**Exercise aim:**
From the first line through the one containing "by_cases h8 : a < 8", restate the listing word for word, and give no other lines.

**Data:**

/-- A translation changes memory's bookkeeping and table entries alone. -/
theorem translate_prefetched {s : State} (h : noFaults s = true) (site ctx : Nat) (acc : Acc) (va : DWord) :
    Prefetched site s (translate s ctx acc va).1 := by
  have hpick : Prefetched site s (takePick s false).2 := by
    unfold takePick; split <;> exact .of_memory rfl fun _ _ => rfl
  have hcharge := Quietly.chargeWalk (takePick s false).2 ctx va (takePick s false).1
  have hwalk := hpick.trans (.of_memory (hcharge 0).only fun a ha => by
    by_cases h8 : a < 8
    · exact (hcharge 8).bytes a (.inl h8)
    · exact (hcharge 0).bytes a (.inr (by omega)))
  unfold translate
  rw [xlatFinding_quiet h]
  dsimp only
  split
  · exact hwalk
  · rename_i e lvl at_ hw
    split
    · have hentry := walkPick_entry hw
      have hset (u : State) (p : Prop) [Decidable p] : Prefetched site u (if p then setAD u ctx acc at_ e else u) := by
        split
        · exact .of_memory (.setAD _ _ _ _ _ hentry.1) fun a ha => cohByte_setAD_outside _ _ _ _ _ (outside_entry hentry ha)
        · exact .refl ..
      have hremember (u : State) : Prefetched site u (rememberXlat u ctx va e lvl) := .of_memory rfl fun _ _ => rfl
      exact (hwalk.trans (hset _ _)).trans (hremember _)
    · exact hwalk

/-! ### PREF (R109) -/

theorem prefetchLine_prefetched {s : State} (h : noFaults s = true) (site g ctx : Nat) (va : DWord) (intoL1 : Bool) :
    Prefetched site s (prefetchLine s site g ctx va intoL1) := by
  unfold prefetchLine
  split
  · exact .refl ..
  · rename_i t _
    split
    · exact .refl ..
    · have htr := translate_prefetched h site ctx .read va
      refine htr.trans (Prefetched.foldl _ (fun u o hu => ?_) _ (htr.noFaults.trans h))
      have hhome (cp : Nat) := Prefetched.home hu site (t.pa / 256 * 256 + o) ctx (t.pa / 256 * 256 + o) 64 cp (ctxPart u ctx)
      dsimp only
      split
      · exact .refl ..
      · split
        · split
          · exact .refl ..
          · exact (hhome _).trans ((Prefetched.of_cache (.l1Fill ..)).trans (.of_cache (.takeMiss ..)))
        · exact hhome _

section
variable {s s1 : State} {site g : Nat} {l : Launch} {lanes : List Nat} {pc : DWord}

theorem pref_retires {f : TiF} (h : ThReady s site g l lanes pc s1) (hfn : f.fn.toNat ≤ 1)
    (hf : ThFields s site g l lanes [ru f.src1 2] [f.dst.toNat] none) :
    ∃ t s2, exec (.pref site g f) s = .next t ∧ ThRetired s2 t l site g lanes (groupOf (tileOf s1 site) g) (fun _ => pc + 8) ∧
      Prefetched site s1 s2 := by
  have hall : Prefetched site s1 (lanes.foldl (fun s i =>
      let a := laneAddr f (groupOf (tileOf s1 site) g) i
      if a.poison then s else prefetchLine s site g l.ctx a.val (f.fn == 0)) s1) :=
    Prefetched.foldl _ (fun u i hu => by
      dsimp only
      split
      · exact .refl ..
      · exact prefetchLine_prefetched hu ..) _ h.quiet
  have hgroup := congrArg (groupOf · g) hall.tiles.2
  obtain ⟨t, ht, hr⟩ := th_retires_from h (opOk := fun _ => decide (f.fn.toNat ≤ 1)) (decide_eq_true hfn) hf (fun e s x =>
      .next (e.lanes.foldl (fun s i =>
        let a := laneAddr f x i
        if a.poison then s else prefetchLine s site g e.launch.ctx a.val (f.fn == 0)) s)) 2 rfl (.refl ..)
  refine ⟨t, _, ht, ?_, hall⟩
  dsimp only at hgroup
  rw [hgroup] at hr
  exact hr

end

/-! ### Atomics at their home -/

/-- A read-modify-write that reaches the fast tier, in a sector that no stream holds frozen. -/
theorem rmwTarget_reaches {s : State} {ctx : Nat} {va : DWord} {pa cp at_ : Nat} (h : Reaches s ctx .write va pa cp at_)
    (hf : frozenSector s (pa / 64) = false) :
    ∃ u t, rmwTarget s ctx va = (u, .ok t) ∧ t.pa = pa ∧ Quietly s u at_ := by
  obtain ⟨e, u, ht, hq⟩ := translate_reaches h
  refine ⟨u, { pa := pa, cp := cp, leaf := e }, ?_, rfl, hq⟩
  unfold rmwTarget rmwJudge
  rw [ht]
  dsimp only
  rw [(frozenSector_memoryOnly hq.only _).trans hf, hq.not_dead h.live, h.fast,
    linkFindings_quiet ((noFaults_memoryOnly hq.only).trans h.quiet) h.fast]
  simp

theorem Quietly.endFill (s : State) (line word at_ : Nat) : Quietly s (endFill s line word) at_ :=
  .of_eq (.endFill ..) (endFill_dead ..) fun a => cohByte_congr (endFill_mem ..) (endFill_lines ..) a

theorem cohByte_rmwBack (s : State) (pa part a : Nat) : cohByte (rmwBack s pa part) a = cohByte s a := by
  unfold rmwBack
  split
  · exact cohByte_congr (useCredits_mem ..) (useCredits_lines ..) a
  · rfl

theorem MemoryOnly.rmwBack (s : State) (pa part : Nat) : MemoryOnly s (rmwBack s pa part) := by
  unfold Machine.rmwBack
  split
  · exact MemoryOnly.useCredits ..
  · exact MemoryOnly.refl s

/-- The bytes that a write leaves are those written. -/
theorem cohBytes_of_bytes {s : State} {pa : Nat} {bs : List Byte} (h : ∀ i (hi : i < bs.length), cohByte s (pa + i) = bs[i]) :
    cohBytes s pa bs.length = bs :=
  List.ext_getElem (by simp [cohBytes]) fun i h1 h2 => by simpa [cohBytes] using h i h2

/-- A write of n bytes at an address of the fast tier. -/
theorem cohWrite_writes {s : State} {pa n v : Nat} (hr : regionOf pa = .fast) (hb : pa % 256 + n ≤ 256) (poison alloc : Bool) (part : Nat) :
    let t := cohWrite s pa (leBytes v n) poison alloc part
    MemoryOnly s t ∧ (∀ a, (a < pa ∨ pa + n ≤ a) → cohByte t a = cohByte s a) ∧ cohBytes t pa n = leBytes v n := by
  have hlen := length_leBytes v n
  refine ⟨.cohWrite _ _ _ _ _ _ (fast_not_sovel hr), fun a ha => cohByte_cohWrite_outside _ _ _ _ _ _ (by rw [hlen]; exact hb) (by rw [hlen]; exact ha), ?_⟩
  have := cohBytes_of_bytes (s := cohWrite s pa (leBytes v n) poison alloc part) (pa := pa) (bs := leBytes v n) fun i hi =>
    cohByte_cohWrite_inside _ _ _ _ _ _ (by rw [hlen]; exact hb) (fast_not_sovel hr) (fast_not_lost hr _) hi
  rwa [hlen] at this

/-- An atomic at the fast tier: the old value is read at its home in the state s2, and the new one written in s3. -/
theorem atomicTarget_fast {u : State} {ctx n : Nat} {t : Target} (hq : noFaults u = true) (hr : regionOf t.pa = .fast)
    (hn : touchesReserved t.pa n = false) (hb : t.pa % 256 + n ≤ 256) (fn v cmp : Nat) (poison : Bool) :
    ∃ s2 s3, let old := leNat (cohBytes s2 t.pa n)
      atomicTarget u ctx t n fn v cmp poison = (s3, .ok (old, cohPoison s2 t.pa)) ∧ (∀ at_, Quietly u s2 at_) ∧ MemoryOnly s2 s3 ∧
      (∀ a, (a < t.pa ∨ t.pa + n ≤ a) → cohByte s3 a = cohByte s2 a) ∧
      cohBytes s3 t.pa n = leBytes ((atomFn (8 * n) fn old v cmp).getD old) n := by
  have hqe : noFaults (endFill u (t.pa / 256) 4) = true := (noFaults_memoryOnly (.endFill ..)).trans hq
  let s2 := touchRead (endFill u (t.pa / 256) 4) t.pa n 1 (ctxPart u ctx)
  have hread : readAt (readHome (endFill u (t.pa / 256) 4) ctx t.pa n 1 (ctxPart u ctx)) t.pa n = (s2, (cohBytes s2 t.pa n, cohPoison s2 t.pa)) := by
    rw [readHome_quiet hqe, readAt, fast_not_lost hr, hn]
    simp [s2]
  obtain ⟨hm, ho, hi⟩ := cohWrite_writes (s := rmwBack s2 t.pa (ctxPart u ctx)) (n := n)
    (v := (atomFn (8 * n) fn (leNat (cohBytes s2 t.pa n)) v cmp).getD (leNat (cohBytes s2 t.pa n))) hr hb
    (poison || cohPoison s2 t.pa) false (ctxPart u ctx)
  refine ⟨s2, _, ?_, fun at_ => (Quietly.endFill ..).trans (.touchRead ..), (MemoryOnly.rmwBack ..).trans hm,
    fun a ha => (ho a ha).trans (cohByte_rmwBack ..), hi⟩
  have hs : ¬ (regionOf t.pa = .sovel ∧ poison = true) := fun h => fast_not_sovel hr h.1
  unfold atomicTarget
  rw [if_neg hs]
  dsimp only
  rw [hread]

/-- From s to t a lane has done an atomic on n bytes at pa: s2 is the state in which it has read the old value. -/
structure AtomDone (s s2 t : State) (site pa n w fn at_ v c old : Nat) : Prop where
  all : TileMemoryOnly site s t
  read : MemoryOnly s s2
  readKept : BytesKept s s2 0 0 at_
  value : old = leNat (cohBytes s2 pa n)
  kept : BytesKept s2 t pa n at_
  new : ∃ new, atomFn w fn old v c = some new ∧ cohBytes t pa n = leBytes new n
  dropped : NMap.find (tileOf t site).l1 (pa / 64) = none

**Your response:**
/-- A translation changes memory's bookkeeping and table entries alone. -/
theorem translate_prefetched {s : State} (h : noFaults s = true) (site ctx : Nat) (acc : Acc) (va : DWord) :
    Prefetched site s (translate s ctx acc va).1 := by
  have hpick : Prefetched site s (takePick s false).2 := by
    unfold takePick; split <;> exact .of_memory rfl fun _ _ => rfl
  have hcharge := Quietly.chargeWalk (takePick s false).2 ctx va (takePick s false).1
  have hwalk := hpick.trans (.of_memory (hcharge 0).only fun a ha => by
    by_cases h8 : a < 8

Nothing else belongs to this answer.